/-- R374, R384–R386: a SOFTWARE transfer leaves COMPLETING: its record, its signal, then its channel is HALTED or IDLE, an armed shadow
set is promoted, and the channels that wait on it see it. -/
def State.softEnd (s : State) (ch : Nat) (d : Done) : State :=
  let a := (s.chan ch).active
  let s := s.softRecord ch d
  let s := if St.success d.status && a.sigInc != 0 then s.addTally a.sigTally a.sigInc else s
  let halts := d.status == St.dataUe || d.status == St.narrowWrite
  let s := s.modChan ch fun c => { c with
    state := if halts then .halted else .idle, lastStatus := d.status, done := none, remote := none }
  let s := if !halts ∧ (s.chan ch).shadowArmed then s.promote ch else s
  s.seeDone ch d.status

/-- R382, R217: a transfer leaves COMPLETING. A command's record and signal follow with its completion, which frees the channel. -/
def State.completeXfer (s : State) (ch : Nat) : State :=
  let s := s.answered ch
  let c := s.chan ch
  match c.state, c.done with
  | .completing, some d =>
    match c.cmd with
    | some (q, tok) => s.finish q tok d
    | none => if (s.ring c.active.ring).full then s else s.softEnd ch d
  | _, _ => s

end Sys2Proof.Machine
end

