-- ==== Sys2Proof/Machine/SyncOps.lean ====
section
/-!
DEFINITION. Shared operations of the sync unit (chapter 15): arrivals (R407–R410), remote signals (R400–R404), configuration
(R406, R556–R559), the rebar (R415–R417), the watchdog (R423) and the deadlock detector (R426, R427).
-/
namespace Sys2Proof.Machine

/-- Table QUE-4: the sync unit takes another command from its own queues. -/
def State.syncTakes (s : State) (q : Nat) : Bool :=
  classOfQueue q != .sync
    || decide (((List.range 16).foldl (fun a i => a + ((s.queue (192 + i)).inflight.filter fun x =>
        decide (0x20 ≤ opcodeOf x.cmd) && decide (opcodeOf x.cmd ≤ 0x25)).length) 0) < 64)

/-! ### Barriers -/

/-- R408: SELF's part of a generation. -/
def Barrier.ctx (x : Barrier) (b arrivals : Nat) : DCtx :=
  { dtree := x.dtree, dop := Dop.barrier, dseq := b + 64 * (x.gen.toNat % 1024), dfmt := 8, owner := .barrier b
    own := some (leBytes arrivals 8 ++ leBytes x.gen.toNat 8), down := true }

/-- R407, R408, R410: one arrival of queue `q` at an ARMED context. -/
def State.arriveAt (s : State) (b q : Nat) : State :=
  let x := s.barrier b
  let n := x.arrivals + 1
  let s := (s.dlTouch (2 ^ 31 + b)).setBarrier b { x with arrivals := n, arrived := insertAsc q x.arrived }
  if n < x.expect then s
  else if !x.chorus then s.releaseBarrier b
  else
    match s.contribute (x.ctx b n) with
    | (s, none) => s
    | (s, some g) => s.given g

/-- R248: queue `q` may arrive: it has not arrived for this release, and a CHORUS context still counts arrivals. -/
def State.mayArrive (s : State) (b q : Nat) : Bool :=
  let x := s.barrier b
  !x.arrived.contains q && decide (x.arrivals < x.expect) && (!x.chorus || s.ctxRoom 1)

/-! ### Remote signals -/

/-- Table SYN-2. -/
def State.remoteBody (s : State) (t inc : Nat) : List Byte := bodyOf [(0, 2, t), (4, 4, inc), (8, 1, s.epoch)]

/-- R398, R401: the addition that a remote signal makes, or its drop. -/
def State.applyRemote (s : State) (t inc : Nat) (needRemote : Bool) : State :=
  let x := s.tally t
  if needRemote && !x.remote then (s.count (Cnt.syn 1)).eventC Det.remoteRefused .sync t
  else if x.abandoned then (s.count (Cnt.syn 2)).eventC Det.remoteAbandoned .sync t
  else s.addTally t inc

/-- R402: the numbers skipped before message `seq` of `src`. -/
def State.noteRemoteSeq (s : State) (src seq : Nat) : State :=
  let want := Tab.get 0 s.sync.rxSeq src
  let gap := (seq + 65536 - want) % 65536
  let s := { s with sync.rxSeq := Tab.put s.sync.rxSeq src ((seq + 1) % 65536) }
  if 0 < gap ∧ gap < 32768 then (s.countN (Cnt.syn 3) gap).eventC Det.remoteGap .sync (src + gap * 2 ^ 16) else s

/-- R247: the message of a REMOTE_SIGNAL has its slot: the command completes. -/
def State.remotePlaced (s : State) (m : Cue) : State :=
  forEach s.queueIds (fun q st =>
    match (st.queue q).inflight.find? fun x =>
        opcodeOf x.cmd == 0x22 && x.done.isNone && x.msg == some m.seq && cf x.cmd 16 2 == m.dest with
    | some x => st.finish q x.tok { status := St.ok }
    | none => st) s

/-! ### Configuration -/

/-- Table SYN-1: an owner, or none where the code or the index is out of range. -/
def ownerOf (kind idx : Nat) : Option Owner :=
  match kind with
  | 0 => if idx = 0 then some .none else none
  | 1 => if idx < 256 then some (.queue idx) else none
  | 2 => if idx = 0 then some .host else none
  | 3 => if idx < 8 then some (.cluster idx) else none
  | _ => none

/-- SYN_STATUS.CFG_REFUSED. -/
def State.syncRefused (s : State) (detail : Nat) : State :=
  { s with sync.cfgRefused := true }.eventC Det.synCfgRefused .sync detail

/-- R421, R557: a write to SYN_TALLY_CFG. -/
def State.writeTallyCfg (s : State) (t v : Nat) : State :=
  let x := s.tally t
  if x.abandoned && !bitAt v 31 then s
  else
    match ownerOf (fld v 1 2) (fld v 3 8) with
    | none => s.syncRefused t
    | some o => s.setTally t { x with remote := bitAt v 0, owner := o, abandoned := false }

/-- R405: a write to SYN_BAR_CFG, taken only while the context is IDLE. -/
def State.writeBarCfg (s : State) (b v : Nat) : State :=
  let x := s.barrier b
  if x.state ≠ .idle then s
  else
    match ownerOf (fld v 25 2) (fld v 27 8) with
    | none => s.syncRefused b
    | some o =>
      s.setBarrier b { x with chorus := bitAt v 0, part := fld v 1 8, dtree := fld v 9 6, expect := fld v 16 9, owner := o }

/-- R406: ARM is taken. -/
def State.mayArm (s : State) (b : Nat) : Bool :=
  let x := s.barrier b
  decide (1 ≤ x.expect) && decide (x.expect ≤ 256)
    && (!x.chorus || (s.inPart x.part s.self
        && ((s.dtree x.dtree).map fun e => e.part == x.part && e.member).getD false))

/-- R406: ARM. -/
def State.armBarrier (s : State) (b : Nat) : State :=
  let x := s.barrier b
  if x.state ≠ .idle then s
  else if s.mayArm b then s.setBarrier b { x with state := .armed, gen := 0, arrivals := 0, arrived := [], cause := 0 }
  else s.syncRefused b

/-- R406: DISARM. -/
def State.disarmBarrier (s : State) (b : Nat) : State :=
  let x := s.barrier b
  if x.state ≠ .armed then s
  else if x.arrivals = 0 then s.setBarrier b { x with state := .idle }
  else s.syncRefused b

/-- R421, R558: REARM. -/
def State.rearmBarrier (s : State) (b : Nat) : State :=
  let x := s.barrier b
  if x.state = .abandoned then s.setBarrier b { x with state := .idle, arrivals := 0, arrived := [], cause := 0 } else s

/-- R413: a write to a wire's registers fires it once where its tally already stands at its threshold. -/
def State.wakeWritten (s : State) (w : Nat) : State :=
  let x := s.wake w
  if x.kind = .tallyGe ∧ x.thresh.toNat ≤ (s.tally x.object).value.toNat then s.fireGe w else s

/-- Table SYN-4: the wire's kind. -/
def WakeKind.ofCode (n : Nat) : Option WakeKind :=
  match n with
  | 0 => some .off | 1 => some .tallyGe | 2 => some .barrier | 3 => some .ring | 4 => some .downbeat | 5 => some .software
  | _ => none

/-- The wires of one kind. -/
def State.wiresOfKind (s : State) (k : WakeKind) : List Nat := (s.sync.wakes.filter fun x => x.2.kind == k).map (·.1)

/-! ### The rebar -/

/-- R415: REBAR to the consumer of every pair of which SELF is the producer. -/
def State.sendRebars (s : State) : State :=
  forEach (s.pairs.filter fun x => x.2.prod == s.self) (fun x st =>
    let t := st.tally x.2.prodTally
    if t.abandoned || st.ce.lost.contains x.2.cons then st
    else (st.sendCue 0x21 x.2.cons (bodyOf [(0, 2, x.2.prodTally), (2, 2, x.2.consTally), (4, 1, st.epoch), (8, 8, t.value.toNat),
      (16, 5, st.phrase)])).1) s

/-- R416: the pair that a REBAR names. -/
def State.rebarPair (s : State) (m : Cue) : Option (Nat × Img.Pair) :=
  s.pairs.find? fun x =>
    x.2.prod == m.src && x.2.cons == s.self && x.2.prodTally == m.at 0 2 && x.2.consTally == m.at 2 2

/-- R416: a REBAR that names a pair of the present phrase. -/
def State.applyRebar (s : State) (i : Nat) (p : Img.Pair) (snapshot : DWord) : State :=
  let s := { s with sync.rebarSeen := insertAsc i s.sync.rebarSeen }
  let x := s.tally p.consTally
  let d := snapshot - x.value
  let mag := if d.toInt < 0 then (-d.toInt).toNat else d.toInt.toNat
  if x.abandoned || d == 0 then s
  else if mag ≤ p.tol then
    ((s.putTally p.consTally snapshot).count (Cnt.syn 5)).eventC Det.drift .sync i
  else s.raise Det.rebarBreach .sync (some 49) (i + d.toNat % 2 ^ 48 * 2 ^ 16)

/-- R417: at the downbeat of measure 1, the pairs whose REBAR has not come. -/
def State.rebarMisses (s : State) : State :=
  let missing := s.pairs.filter fun x =>
    x.2.cons == s.self && !s.sync.rebarSeen.contains x.1 && !s.ce.lost.contains x.2.prod
  let s := forEach missing (fun x st => (st.count (Cnt.syn 6)).eventC Det.rebarMiss .sync x.1) s
  { s with sync.rebarSeen := [] }

/-! ### The watchdog (R423) -/

/-- The head waits for its beat: AT_BEAT or AT_DOWNBEAT with its header wait met. -/
def State.timeWaits (s : State) (q : Nat) : Bool :=
  match (s.queue q).headCmd with
  | some (_, c) => (opcodeOf c == 0x10 || opcodeOf c == 0x11) && s.headerMet c
  | none => false

/-- R423: a downbeat of one queue. -/
def State.stallCount (s : State) (q : Nat) : State :=
  let x := s.queue q
  if x.state ≠ .running then s
  else if x.progress then s.setQueue q { x with stalled := 0, progress := false }
  else if s.timeWaits q then s
  else if x.headCmd.isSome || !x.inflight.isEmpty then s.setQueue q { x with stalled := x.stalled + 1 }
  else s

/-- R423, R424: an in-flight command that may complete with TIMEOUT does so. -/
def State.timeoutCommand (s : State) (q : Nat) (x : Inflight) : State :=
  if x.done.isSome || !mayEnd (opcodeOf x.cmd) St.timeout then s
  else (s.stripCommand q x).finish q x.tok { status := St.timeout, detail := noObject }

/-- R423: the watchdog of queue `q` expires. -/
def State.watchdogExpires (s : State) (q : Nat) : State :=
  let waits := s.headWaits q
  let s := forEach (s.queue q).inflight (fun x st => st.timeoutCommand q x) s
  let s := match waits with
    | some obj => s.endHead q St.timeout obj
    | none => s
  let s := (s.count (Cnt.syn 9)).raiseOn Det.watchdog (.queue q)
  s.modQueue q fun x => { x with stalled := 0 }

/-! ### The deadlock detector (R426, R427) -/

/-- R396: a DMA trail of the queue is open. -/
def State.trailOpen (s : State) (q : Nat) : Bool :=
  s.dma.channels.any fun c => (c.2.trail.map fun r => r.owner == some q).getD false

/-- R426: the watched set is blocked. -/
def State.blocked (s : State) : Bool :=
  !s.sync.dlMask.isEmpty && s.sync.dlMask.all fun q =>
    let x := s.queue q
    x.state == .running && (s.headWaits q).isSome && x.inflight.isEmpty && !s.trailOpen q

/-- R427: `n` beats of the detector. -/
def State.dlBeats (s : State) (n : Nat) : State :=
  if s.blocked then { s with sync.dlCount := s.sync.dlCount + n }
  else { s with sync.dlCount := 0, sync.dlDisarmed := false }

/-- R427: SYN_DL_WAITOBJ of an object. -/
def waitObj (obj : Nat) : Nat := obj % 4096 + (if 2 ^ 31 ≤ obj then 2 ^ 15 else 0)

/-- R427: the detector fires. -/
def State.dlFires (s : State) : State :=
  let objs := s.sync.dlMask.filterMap fun q => (s.headWaits q).map fun o => (q, o)
  let s := { s with sync.dlReport := s.sync.dlMask, sync.dlWaitObj := objs.map fun x => (x.1, waitObj x.2)
                    sync.dlCount := 0, sync.dlDisarmed := !s.sync.dlBreak }
  let s := if s.sync.dlBreak then forEach objs (fun x st => st.endHead x.1 St.deadlock x.2) s else s
  (s.count (Cnt.syn 10)).raise Det.deadlock .sync (some 49)

end Sys2Proof.Machine
end

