/-- The region that a write of ATTR would give. -/
def Region.written (r : Region) (v : Nat) : Region :=
  { r with valid := bitAt v 0, base := r.stagedBase, limit := r.stagedLimit, strength := fld v 1 2, strict := bitAt v 3, group := fld v 4 4 }

/-- R134–R136: the write is allowed. -/
def State.regionOk (s : State) (n : Nat) (r : Region) : Bool :=
  (!r.valid || (boundsOk r.base r.limit && decide (r.strength ≤ s.ceiling r.base)))
    && !(s.mem.recode.any fun rc => rc.region == n)
    && (!s.mem.t1FillDone || s.sameStrengths (s.setRegion n r))

/-- MEM_STATUS.REGION_REFUSED. -/
def State.regionRefuse (s : State) (detail : Nat) : State := { s with mem.regionRefused := true }.eventC Det.regionRefused .engine detail

/-- R535: a write to MEM_REGION_ATTR. -/
def State.writeRegionAttr (s : State) (n v : Nat) : State :=
  let r := s.region n
  if n = 15 then s.setRegion 15 { r with strict := bitAt v 3, group := fld v 4 4 }
  else if s.regionOk n (r.written v) then s.setRegion n (r.written v)
  else s.regionRefuse n

/-- R535: REGION_ATTR_WRITE. -/
def execRegionAttrWrite (n : Nat) (v : Word) (s : State) : Out :=
  within (Instr.regionAttrWrite n v).wf <| s.whenLive fun s => s.writeRegionAttr n v.toNat

/-- R535: a write to MEM_REGION_BASE or MEM_REGION_LIMIT is staged, and judged when ATTR is written. -/
def State.writeBound (s : State) (n : Nat) (limit : Bool) (v : Nat) : State :=
  let r := s.region n
  s.setRegion n (if limit then { r with stagedLimit := v } else { r with stagedBase := v })

/-- R535: REGION_BOUND_WRITE. -/
def execRegionBoundWrite (n : Nat) (limit : Bool) (v : DWord) (s : State) : Out :=
  within (Instr.regionBoundWrite n limit v).wf <| s.whenLive fun s => s.writeBound n limit v.toNat

/-! ### Recode (R137) -/

/-- R137: a write to MEM_RECODE. REGION 15 is out of range, and a refused write changes no field (R524). -/
def State.writeRecode (s : State) (v : Nat) : State :=
  let n := fld v 0 4
  let r := s.region n
  let t : State := { s with mem.recodeRegion := n, mem.recodeStrength := fld v 4 2 }
  if n = 15 then s
  else if !bitAt v 31 then t
  else if s.mem.recode.isSome then { s with mem.recodeBusy := true }.eventC Det.recodeBusy .engine n
  else
    if !r.valid ∨ s.ceiling r.base < fld v 4 2 then s.regionRefuse n
    else { t with mem.recode := some { region := n, strength := fld v 4 2, ptr := r.base }, mem.recodePtr := r.base }

/-- R137: RECODE_START. -/
def execRecodeStart (v : Word) (s : State) : Out := within (Instr.recodeStart v).wf <| s.whenLive fun s => s.writeRecode v.toNat

/-- The recode's pointer moves; after the last page STRENGTH changes. -/
def State.recodeTo (s : State) (rc : Recode) (a : Nat) : State :=
  let r := s.region rc.region
  if a < r.limit then { s with mem.recode := some { rc with ptr := a }, mem.recodePtr := a }
  else { s.setRegion rc.region { r with strength := rc.strength } with mem.recode := none, mem.recodePtr := r.limit }

/-- R137: one page of the recode: corrected and coded again; a poisoned page is skipped. Addresses that are unbacked, or that belong to
another region, hold no page of the region. -/
def State.recodePage (s : State) (rc : Recode) : State :=
  match s.locate rc.ptr with
  | none => s.recodeTo rc ((rc.ptr / mib64 + 1) * mib64)
  | some (k, ph) =>
    if s.regionOf rc.ptr ≠ rc.region then s.recodeTo rc ((rc.ptr / mib64 + 1) * mib64)
    else if !s.mayServe k || (s.ctrl k).breach || (s.ctrl k).locks.any (fun l => l.page == ph) then s
    else if s.mem.poison.contains ph then (s.eventC Det.recodeSkip (ctrlUnit k) (rc.ptr / 2048)).recodeTo rc (rc.ptr + 2048)
    else
      match s.patrolPage .recode k ph with
      | (s, true) =>
        let s := { s with mem.errs := Tab.del s.mem.errs ph }
        (s.modCtrl k fun c => { c with writeBack := c.writeBack.filter fun x => x != ph }).recodeTo rc (rc.ptr + 2048)
      | (s, false) => (s.eventC Det.recodeSkip (ctrlUnit k) (rc.ptr / 2048)).recodeTo rc (rc.ptr + 2048)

What needs to be done. Copy out each line of the entries above that holds "timeWaits".

Your response.
def State.timeWaits (s : State) (q : Nat) : Bool :=
  else if s.timeWaits q then s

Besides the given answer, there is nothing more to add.